TASK OBJECTIVE
Only the lines below from the one containing "neither; between set" to the one containing "ticks cfg (c + (cfg.fps" should be repeated, both included and unchanged.

#####

/-- R270: the host stops a running machine between steps, changing nothing but `status`, after which no
step is enabled; a faulted machine stays faulted (R35). The model's choice D24, log entry 10. -/
def Obligations.HostStopEndsTheRun : Prop :=
  (∀ s : State, s.status = .running →
    (hostStop s).status = .stopped ∧ SameExcept (fun p => p = .status) s (hostStop s) ∧
    step (hostStop s) = .fault .stepAfterStop) ∧
  (∀ s : State, s.status ≠ .running → hostStop s = s)

/-! ### Register moves, ALU and random (spec/41_alu.md) -/

/-- R120, R122: each move writes its destination, of every register, and nothing else. -/
def Obligations.MovesWriteTheirDestinationOnly : Prop :=
  (∀ (x : RegIdx) (nn : Byte) (s : State), ∃ t, exec (.movImm x nn) s = .next t ∧
    t.getV x = nn ∧ SameExcept (fun p => p = .reg x) s t) ∧
  (∀ (x y : RegIdx) (s : State), ∃ t, exec (.movReg x y) s = .next t ∧
    t.getV x = s.getV y ∧ SameExcept (fun p => p = .reg x) s t)

/-- R126: the 8-bit add law, for both add forms: the sum is taken modulo 256 and the carry is 1 exactly
when the exact sum exceeds 255. -/
def Obligations.EightBitAddLaw : Prop :=
  (∀ a b : Byte, (addSum a b).toNat = (a.toNat + b.toNat) &&& 0xFF ∧
    (addCarry a b = true ↔ a.toNat + b.toNat > 255)) ∧
  (∀ (x : RegIdx) (nn : Byte) (s : State), ∃ t, exec (.addImm x nn) s = .next t ∧
    (t.getV x).toNat = ((s.getV x).toNat + nn.toNat) % 256) ∧
  (∀ (x y : RegIdx) (s : State), x ≠ 15 → ∃ t, exec (.addReg x y) s = .next t ∧
    (t.getV x).toNat = ((s.getV x).toNat + (s.getV y).toNat) % 256 ∧
    (t.getV 15).toNat = if (s.getV x).toNat + (s.getV y).toNat > 255 then 1 else 0)

/-- R124: `add vX nn` writes the sum modulo 256 to its destination, VF included, and nothing else. -/
def Obligations.AddImmediateTouchesNoFlag : Prop :=
  ∀ (x : RegIdx) (nn : Byte) (s : State), ∃ t, exec (.addImm x nn) s = .next t ∧
    (t.getV x).toNat = ((s.getV x).toNat + nn.toNat) % 256 ∧ SameExcept (fun p => p = .reg x) s t

/-- R127, R128: `add vX vY` leaves the sum in its destination and the carry in VF; where the
destination is VF, the one `P_ADD_VF` says. Both values of the parameter are stated (D4, log entry 3);
both operands are read before either write. -/
def Obligations.AddRegisterSetsSumAndCarry : Prop :=
  ∀ (x y : RegIdx) (s : State), ∃ t, exec (.addReg x y) s = .next t ∧
    SameExcept (fun p => p = .reg x ∨ p = .reg 15) s t ∧
    (x ≠ 15 → (t.getV x).toNat = ((s.getV x).toNat + (s.getV y).toNat) % 256 ∧
      t.getV 15 = if (s.getV x).toNat + (s.getV y).toNat > 255 then 1 else 0) ∧
    (x = 15 → (t.getV 15).toNat =
      match Config.startup.addVf with
      | .carryWins => if (s.getV x).toNat + (s.getV y).toNat > 255 then 1 else 0
      | .sumWins => ((s.getV x).toNat + (s.getV y).toNat) % 256)

/-- R130: `and vX vY` writes the bitwise AND to its destination and nothing else. -/
def Obligations.AndRegisterWritesTheConjunction : Prop :=
  ∀ (x y : RegIdx) (s : State), ∃ t, exec (.andReg x y) s = .next t ∧
    (∀ k, (t.getV x).getLsbD k = ((s.getV x).getLsbD k && (s.getV y).getLsbD k)) ∧
    SameExcept (fun p => p = .reg x) s t

/-- R132, R133, R134: `rnd vX nn` draws one byte, a free value, and writes it masked: no bit outside
the mask is ever set, and every value inside it is possible. One draw is counted (log entry 6). -/
def Obligations.RandomIsAFreeByteUnderTheMask : Prop :=
  (∀ (x : RegIdx) (nn : Byte) (s : State), ∃ t, exec (.rnd x nn) s = .next t ∧
    t.getV x = Config.rand8 s.draws &&& nn ∧ t.getV x &&& ~~~nn = 0 ∧ t.draws = s.draws + 1 ∧
    SameExcept (fun p => p = .reg x ∨ p = .draws) s t) ∧
  (∀ (x : RegIdx) (nn v : Byte) (s : State), v &&& ~~~nn = 0 →
    ∃ r : Byte, (s.storeMasked r x nn).getV x = v)

/-! ### Index register and block load (spec/42_index_memory.md) -/

/-- R150, R153: `mov i nnn` writes the zero-extended address, `add i vX` the sum modulo 65536, and
neither writes anything else, VF included. -/
def Obligations.IndexInstructionsWriteTheIndexOnly : Prop :=
  (∀ (nnn : Addr) (s : State), ∃ t, exec (.movI nnn) s = .next t ∧
    t.i.toNat = nnn.toNat ∧ SameExcept (fun p => p = .index) s t) ∧
  (∀ (x : RegIdx) (s : State), ∃ t, exec (.addI x) s = .next t ∧
    t.i.toNat = (s.i.toNat + (s.getV x).toNat) % 65536 ∧ SameExcept (fun p => p = .index) s t)

/-- R156, R157, R158: `ldm vX` loads registers 0 to x inclusive from consecutive bytes at `I`, each
address masked, and changes nothing else, `I` included (D7, log entry 15). -/
def Obligations.BlockLoadFillsRegistersFromMemory : Prop :=
  ∀ (x : RegIdx) (s : State), ∃ t, exec (.ldm x) s = .next t ∧
    (∀ k : RegIdx, k ≤ x → t.getV k = s.mem.read ((s.i.toNat + k.val) &&& 0xFFF)) ∧
    SameExcept (fun p => ∃ k : RegIdx, k ≤ x ∧ p = .reg k) s t

/-! ### Control flow (spec/43_control_flow.md) -/

/-- R170, R173, R176: a skip moves `pc` two further when the operands are equal and leaves it otherwise,
`jmp nnn` sets it to the absolute address, and none of them changes anything else. -/
def Obligations.SkipsAndJumpWriteThePcOnly : Prop :=
  (∀ (x : RegIdx) (nn : Byte) (s : State), ∃ t, exec (.seImm x nn) s = .next t ∧
    t.pc.toNat = (s.pc.toNat + if s.getV x = nn then 2 else 0) % 65536 ∧
    SameExcept (fun p => p = .pc) s t) ∧
  (∀ (x y : RegIdx) (s : State), ∃ t, exec (.seReg x y) s = .next t ∧
    t.pc.toNat = (s.pc.toNat + if s.getV x = s.getV y then 2 else 0) % 65536 ∧
    SameExcept (fun p => p = .pc) s t) ∧
  (∀ (nnn : Addr) (s : State), ∃ t, exec (.jmp nnn) s = .next t ∧
    t.pc.toNat = nnn.toNat ∧ SameExcept (fun p => p = .pc) s t)

/-- R179: `call nnn` writes the return address, all 16 bits of `pc`, to the slot at `SP`, moves `SP` up
modulo the capacity and sets `pc`; nothing else changes. The capacity 16 is the spec's decision D19, the
16-bit entry D29 (log entry 14). -/
def Obligations.CallPushesTheReturnAddress : Prop :=
  ∀ (nnn : Addr) (s : State), ∃ t, exec (.call nnn) s = .next t ∧
    t.getSlot s.sp = s.pc ∧ t.sp.val = (s.sp.val + 1) % 16 ∧ t.pc.toNat = nnn.toNat ∧
    SameExcept (fun p => p = .slot s.sp ∨ p = .sp ∨ p = .pc) s t

/-- R182: `ret` moves `SP` down modulo the capacity and takes `pc` from the slot there, which it leaves;
nothing else changes. The capacity 16 is the spec's decision D19 (log entry 14). -/
def Obligations.ReturnPopsTheSlotBelow : Prop :=
  ∀ s : State, ∃ t, exec .ret s = .next t ∧ t.sp.val = (s.sp.val + 15) % 16 ∧
    t.pc = s.getSlot t.sp ∧ SameExcept (fun p => p = .sp ∨ p = .pc) s t

/-- R180, for the execute phases of 17 calls one after the other from `SP` 0 (the rule also allows other
instructions between them): the 17th wraps: it overwrites the entry that held the first return address,
leaves `SP` one up, and records nothing. The depth 16 is the spec's decision D19 (log entry 14). -/
def Obligations.SeventeenthCallOverwritesTheOldestEntry : Prop :=
  ∀ (s : State) (first : Addr) (rest : List Addr) (nnn : Addr), s.sp = 0 → rest.length = 15 →
    ∃ t u, execSeq ((first :: rest).map .call) s = .next t ∧ t.sp = 0 ∧ t.getSlot 0 = s.pc ∧
      exec (.call nnn) t = .next u ∧ u.getSlot 0 = t.pc ∧ u.sp = 1 ∧ u.status = s.status ∧
      SameExcept (fun p => p = .slot 0 ∨ p = .sp ∨ p = .pc) t u

/-- R185: a call whose target holds `ret` comes back: after the two steps `pc` is past the call, `SP`
is as before, at every stack pointer, and the slot holds the return address. -/
def Obligations.CallThenReturnComesBack : Prop :=
  ∀ (s : State) (nnn : Addr), s.status = .running → decode s.fetchWord = .instr (.call nnn) →
    s.wordAt (absoluteAddr nnn) = 0x00EE →
    ∃ t u, step s = .next t ∧ step t = .next u ∧ u.pc.toNat = (s.pc.toNat + 2) % 65536 ∧
      u.sp = s.sp ∧ u.getSlot s.sp = s.pc + 2

/-- R109: there is no halt instruction and no idle state: a jump to its own address executes as an
ordinary jump at every step, for ever. That no instruction ends a run, this jump included, is R108, the
spec's decision D23 (log entry 26); the count of cycles is R34, D9 (log entry 7). -/
def Obligations.JumpToSelfRunsForEver : Prop :=
  (∀ (i : Instr) (s : State), s.status = .running → decode s.fetchWord = .instr i →
    ∃ t, step s = .next t ∧ t.status = .running) ∧
  (∀ (s : State) (nnn : Addr) (n : Nat), s.status = .running →
    decode s.fetchWord = .instr (.jmp nnn) → absoluteAddr nnn = s.pc →
    ∃ t, Host.Core.run Sys2Proof.core n s = .next t ∧ t.cycles = s.cycles + n ∧
      SameExcept (fun p => p = .cycles ∨ p = .dt ∨ p = .st) s t)

/-! ### Timers (spec/44_timers.md) -/

/-- R200, R203: the timer instructions copy between a register and `DT` and change nothing else, and the
tick of their step comes after (R206, D10, log entry 8): the value read is `DT` before the tick, the
value set is counted down by it, by the exact count (D9, log entry 7). -/
def Obligations.TimerInstructionsCopyBeforeTheTick : Prop :=
  (∀ (x : RegIdx) (s : State), ∃ t, exec (.getDt x) s = .next t ∧ t.getV x = s.dt ∧
    SameExcept (fun p => p = .reg x) s t) ∧
  (∀ (x : RegIdx) (s : State), ∃ t, exec (.setDt x) s = .next t ∧ t.dt = s.getV x ∧
    SameExcept (fun p => p = .dt) s t) ∧
  (∀ (x : RegIdx) (s : State), s.status = .running → decode s.fetchWord = .instr (.getDt x) →
    ∃ t, step s = .next t ∧ t.getV x = s.dt) ∧
  (∀ (x : RegIdx) (s : State), s.status = .running → decode s.fetchWord = .instr (.setDt x) →
    ∃ t, step s = .next t ∧
      t.dt.toNat = (s.getV x).toNat - tickCount Config.startup s.cycles)

/-- R206: the tick adds one cycle, takes from both timers the boundaries that cycle crossed, clamped at
zero, and changes nothing else (D9). -/
def Obligations.TickCountsBothTimersDown : Prop :=
  ∀ (cfg : Config) (s : State),
    (s.tickWith cfg).cycles = s.cycles + 1 ∧
    (s.tickWith cfg).dt.toNat = s.dt.toNat - (ticks cfg (s.cycles + 1) - ticks cfg s.cycles) ∧
    (s.tickWith cfg).st.toNat = s.st.toNat - (ticks cfg (s.cycles + 1) - ticks cfg s.cycles) ∧
    SameExcept (fun p => p = .cycles ∨ p = .dt ∨ p = .st) s (s.tickWith cfg)

/-- R207: the tick count in integers is the source's floor of the elapsed milliseconds times 60 over
1000, evaluated exactly (D9, log entry 7). -/
def Obligations.TicksAreTheExactFloorOfLogicalTime : Prop :=
  ∀ (cfg : Config) (c : Nat), (ticks cfg c : ℤ) = ⌊logicalMs cfg c * 60 / 1000⌋

/-- R208: a tick clamps both timers at zero, gives both the same count and raises neither; between set
operations a timer never rises. -/
def Obligations.TimersNeverRiseBetweenSets : Prop :=
  (∀ (cfg : Config) (s : State),
    (s.tickWith cfg).dt.toNat = max 0 ((s.dt.toNat : ℤ) - tickCount cfg s.cycles) ∧
    (s.tickWith cfg).st.toNat = max 0 ((s.st.toNat : ℤ) - tickCount cfg s.cycles)) ∧
  (∀ (s t : State), step s = .next t → t.st.toNat ≤ s.st.toNat ∧
    ((∀ x, decode s.fetchWord ≠ .instr (.setDt x)) → t.dt.toNat ≤ s.dt.toNat))

/-- R210: ticks never go back; one cycle crosses at most the ceiling of 60 / (FPS * IPF) boundaries,
and at most one where FPS * IPF is 60 or more; a logical second of cycles crosses exactly 60 (D9). -/
def Obligations.SixtyTicksInEveryLogicalSecond : Prop :=
  ∀ (cfg : Config) (c : Nat),
    ticks cfg c ≤ ticks cfg (c + 1) ∧
    tickCount cfg c ≤ (60 + ((cfg.fps : Nat) * (cfg.ipf : Nat) - 1)) / ((cfg.fps : Nat) * (cfg.ipf : Nat)) ∧
    (60 ≤ (cfg.fps : Nat) * (cfg.ipf : Nat) → tickCount cfg c ≤ 1) ∧
    ticks cfg (c + (cfg.fps : Nat) * (cfg.ipf : Nat)) = ticks cfg c + 60

/-- R210: over one logical second of ticks, from any cycle count, each timer loses 60, clamped at zero,
at every frame rate (D9). -/
def Obligations.TimersLoseSixtyInALogicalSecond : Prop :=
  ∀ (cfg : Config) (s : State),
    let t := (State.tickWith cfg)^[(cfg.fps : Nat) * (cfg.ipf : Nat)] s
    t.dt.toNat = s.dt.toNat - 60 ∧ t.st.toNat = s.st.toNat - 60 ∧
      t.cycles = s.cycles + (cfg.fps : Nat) * (cfg.ipf : Nat)
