-- ==== Sys2Proof/Tests/Slice0.lean ====
section
/-! SUPPORT. The model's own tests: expected results are the vectors of spec/95_test_vectors.md and the
examples of the rules, named at each group. Then a witness for the hypotheses of each statement. -/

namespace Sys2Proof.Tests

open Sys2Proof.Machine

/-- A next state that passes a check. -/
def ok (r : Result) (p : State → Bool) : Bool :=
  match r with
  | .next t => p t
  | .fault _ => false
  | .refused _ => false

/-- The reset state with some registers set. -/
def regs (l : List (RegIdx × Byte)) : State :=
  l.foldl (fun s rb => s.setV rb.1 rb.2) State.reset

/-- A state with memory and `I`. -/
def atIndex (m : Memory) (i : Word) (s : State) : State := { s with mem := m, i := i }

/-! ### WellFormed: a line refused by each check (R91) -/

theorem test_asm_register_16_refused : (⟨.ldm, [.reg 16]⟩ : AsmLine).assemble = none := by decide
theorem test_asm_n_16_refused :
    (⟨.drw, [.reg 0, .reg 1, .imm 16]⟩ : AsmLine).assemble = none := by decide
theorem test_asm_nn_256_refused :
    (⟨.mov, [.reg 0, .imm 256]⟩ : AsmLine).assemble = none := by decide
theorem test_asm_nnn_4096_refused : (⟨.jmp, [.imm 4096]⟩ : AsmLine).assemble = none := by decide
theorem test_asm_literal_refused : (⟨.mov, [.i, .dt]⟩ : AsmLine).assemble = none := by decide
theorem test_asm_operand_count_refused : (⟨.se, [.reg 0]⟩ : AsmLine).assemble = none := by decide
theorem test_asm_in_range :
    (⟨.drw, [.reg 15, .reg 15, .imm 15]⟩ : AsmLine).assemble = some (.drw 15 15 15) := by decide

/-! ### Assembler text (MC8's program of 95 section 1.1, R90, R91) -/

theorem test_text_of_the_source_program :
    assembleText "mov v0 0x0A; mov v1 0x05; add v0 v1; jmp <self>".toList
      = some [0x600A, 0x6105, 0x8014, 0x1206] := by decide
theorem test_text_label_and_decimal :
    assembleText "drw vf va 15; end: jmp end".toList = some [0xDFAF, 0x1202] := by decide
theorem test_text_label_twice_is_the_first :
    assembleText "a: cls; a: jmp a".toList = some [0x00E0, 0x1200] := by decide
theorem test_text_out_of_range_refused : assembleText "mov v0 0x100".toList = none := by decide

/-! ### Decode: every constructor from a word written out (95 section 2.1, R82) -/

theorem test_decode_cls : decodeBytes 0x00 0xE0 = .instr .cls := by decide
theorem test_decode_ret : decodeBytes 0x00 0xEE = .instr .ret := by decide
theorem test_decode_jmp : decodeBytes 0x12 0x06 = .instr (.jmp 0x206) := by decide
theorem test_decode_call : decodeBytes 0x23 0x00 = .instr (.call 0x300) := by decide
theorem test_decode_seImm : decodeBytes 0x34 0x2A = .instr (.seImm 4 0x2A) := by decide
theorem test_decode_seReg : decodeBytes 0x51 0x20 = .instr (.seReg 1 2) := by decide
theorem test_decode_movImm : decodeBytes 0x61 0x05 = .instr (.movImm 1 0x05) := by decide
theorem test_decode_addImm : decodeBytes 0x72 0x20 = .instr (.addImm 2 0x20) := by decide
theorem test_decode_movReg : decodeBytes 0x85 0x30 = .instr (.movReg 5 3) := by decide
theorem test_decode_andReg : decodeBytes 0x86 0x72 = .instr (.andReg 6 7) := by decide
theorem test_decode_addReg : decodeBytes 0x80 0x14 = .instr (.addReg 0 1) := by decide
theorem test_decode_movI : decodeBytes 0xA3 0x00 = .instr (.movI 0x300) := by decide
theorem test_decode_rnd : decodeBytes 0xC1 0x0F = .instr (.rnd 1 0x0F) := by decide
theorem test_decode_drw : decodeBytes 0xD0 0x15 = .instr (.drw 0 1 5) := by decide
theorem test_decode_getDt : decodeBytes 0xF0 0x07 = .instr (.getDt 0) := by decide
theorem test_decode_setDt : decodeBytes 0xF3 0x15 = .instr (.setDt 3) := by decide
theorem test_decode_addI : decodeBytes 0xF2 0x1E = .instr (.addI 2) := by decide
theorem test_decode_ldm : decodeBytes 0xF1 0x65 = .instr (.ldm 1) := by decide
theorem test_decode_invalid :
    [0x0000#16, 0x00E1#16, 0x0123#16, 0x4000#16, 0x5121#16, 0x8003#16, 0x8016#16, 0x9000#16, 0xB000#16,
      0xE09E#16, 0xF018#16, 0xF029#16, 0xF055#16, 0xFFFF#16].all (fun w => decode w == .invalid) = true := by
  decide
theorem test_tableWord_reads_first_word : decodeTableWord 16 0x8FF4 = some (.addReg 15 15) := by decide
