-- ==== Sys2Proof/Machine/Operands.lean ====
section
/-! DEFINITION. Operand forms: field codes, port conversions, computed registers, the register map. -/

namespace Sys2Proof.Machine

/-- The value of STATUS.STAGE and ERR_INFO.ESTAGE for "no stage" or a stage (30_encoding.md R103). -/
def stageCode (st : Option Stage) : BitVec 4 :=
  match st with
  | none => 0
  | some .enc => 1
  | some .mod => 2
  | some .rect => 3
  | some .lpf => 4
  | some .slice => 5
  | some .sync => 6
  | some .dec => 7

/-- The value of ERR_INFO.CODE for "none" or an error (60_exceptions.md R215). -/
def errorCode (c : Option ErrCode) : BitVec 8 :=
  match c with
  | none => 0
  | some .cmd => 1
  | some .cfg => 2
  | some .range => 3
  | some .ovf => 4

/-- The preamble PRE, index 0 first on the wire (00_scope.md R7, 30_encoding.md R94). -/
def preamble : List Symbol := [true, false, true, false, true, false, true, false]

/-- The sample rate divided by the baud rate, truncated; 0 when the baud rate is 0 (10_state.md R33, R128). -/
def samplesPerSymbol (sampleRate baudRate : Word) : Nat :=
  if baudRate.toNat = 0 then 0 else sampleRate.toNat / baudRate.toNat

/-- The computed register SPS (10_state.md R33). -/
def State.sps (s : State) : Nat := samplesPerSymbol s.sampleRate s.baudRate

/-- ToElem for BYTE: bits 7:0 (20_memory.md R72). -/
def toByte (w : Word) : Byte := w.extractLsb' 0 8

/-- ToElem for SYM: bit 0 (20_memory.md R72). -/
def toSymbol (w : Word) : Symbol := w.getLsbD 0

/-- ToElem for SIG: bits 15:0, sign-extended to the 17-bit element (20_memory.md R72). -/
def toSample (w : Word) : Sample := (w.extractLsb' 0 16).signExtend 17

/-- FromElem for BYTE: zero-extended (20_memory.md R72). -/
def fromByte (b : Byte) : Word := b.zeroExtend 32

/-- FromElem for SYM: 0 or 1 (20_memory.md R72). -/
def fromSymbol (b : Symbol) : Word := (BitVec.ofBool b).zeroExtend 32

/-- FromElem for SIG: sign-extended from 17 bits (20_memory.md R72). -/
def fromSample (v : Sample) : Word := v.signExtend 32

/-- The register at an offset of the window; `none` for the reserved offsets (20_memory.md R67, R68). -/
def regAt (off : Nat) : Option Reg :=
  match off with
  | 0x00 => some .cmd
  | 0x04 => some .status
  | 0x08 => some .ctrl
  | 0x0C => some .irqEn
  | 0x10 => some .sampleRate
  | 0x14 => some .baudRate
  | 0x18 => some .carrierFreq
  | 0x1C => some .bitDepth
  | 0x20 => some .lpfN
  | 0x24 => some .period
  | 0x28 => some .thresh
  | 0x2C => some .sps
  | 0x30 => some .byteLen
  | 0x34 => some .symLen
  | 0x38 => some .sigLen
  | 0x3C => some .payloadStart
  | 0x40 => some .errInfo
  | 0x44 => some .capByte
  | 0x48 => some .capSym
  | 0x4C => some .capSig
  | 0x50 => some .byteIdx
  | 0x54 => some .byteData
  | 0x58 => some .symIdx
  | 0x5C => some .symData
  | 0x60 => some .sigIdx
  | 0x64 => some .sigData
  | _ => none

/-- The register offset that a bus address names; `none` where the bus cannot express the access (R64, U5). -/
def busOffset (p : Config.Params) (a : Nat) : Option Nat :=
  if wellFormedBusAddress p a then some (a - p.base) else none

end Sys2Proof.Machine
end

#####

TASK ANSWER
/-- R208: a tick clamps both timers at zero, gives both the same count and raises neither; between set
operations a timer never rises. -/
def Obligations.TimersNeverRiseBetweenSets : Prop :=
  (∀ (cfg : Config) (s : State),
    (s.tickWith cfg).dt.toNat = max 0 ((s.dt.toNat : ℤ) - tickCount cfg s.cycles) ∧
    (s.tickWith cfg).st.toNat = max 0 ((s.st.toNat : ℤ) - tickCount cfg s.cycles)) ∧
  (∀ (s t : State), step s = .next t → t.st.toNat ≤ s.st.toNat ∧
    ((∀ x, decode s.fetchWord ≠ .instr (.setDt x)) → t.dt.toNat ≤ s.dt.toNat))

/-- R210: ticks never go back; one cycle crosses at most the ceiling of 60 / (FPS * IPF) boundaries,
and at most one where FPS * IPF is 60 or more; a logical second of cycles crosses exactly 60 (D9). -/
def Obligations.SixtyTicksInEveryLogicalSecond : Prop :=
  ∀ (cfg : Config) (c : Nat),
    ticks cfg c ≤ ticks cfg (c + 1) ∧
    tickCount cfg c ≤ (60 + ((cfg.fps : Nat) * (cfg.ipf : Nat) - 1)) / ((cfg.fps : Nat) * (cfg.ipf : Nat)) ∧
    (60 ≤ (cfg.fps : Nat) * (cfg.ipf : Nat) → tickCount cfg c ≤ 1) ∧
    ticks cfg (c + (cfg.fps : Nat) * (cfg.ipf : Nat)) = ticks cfg c + 60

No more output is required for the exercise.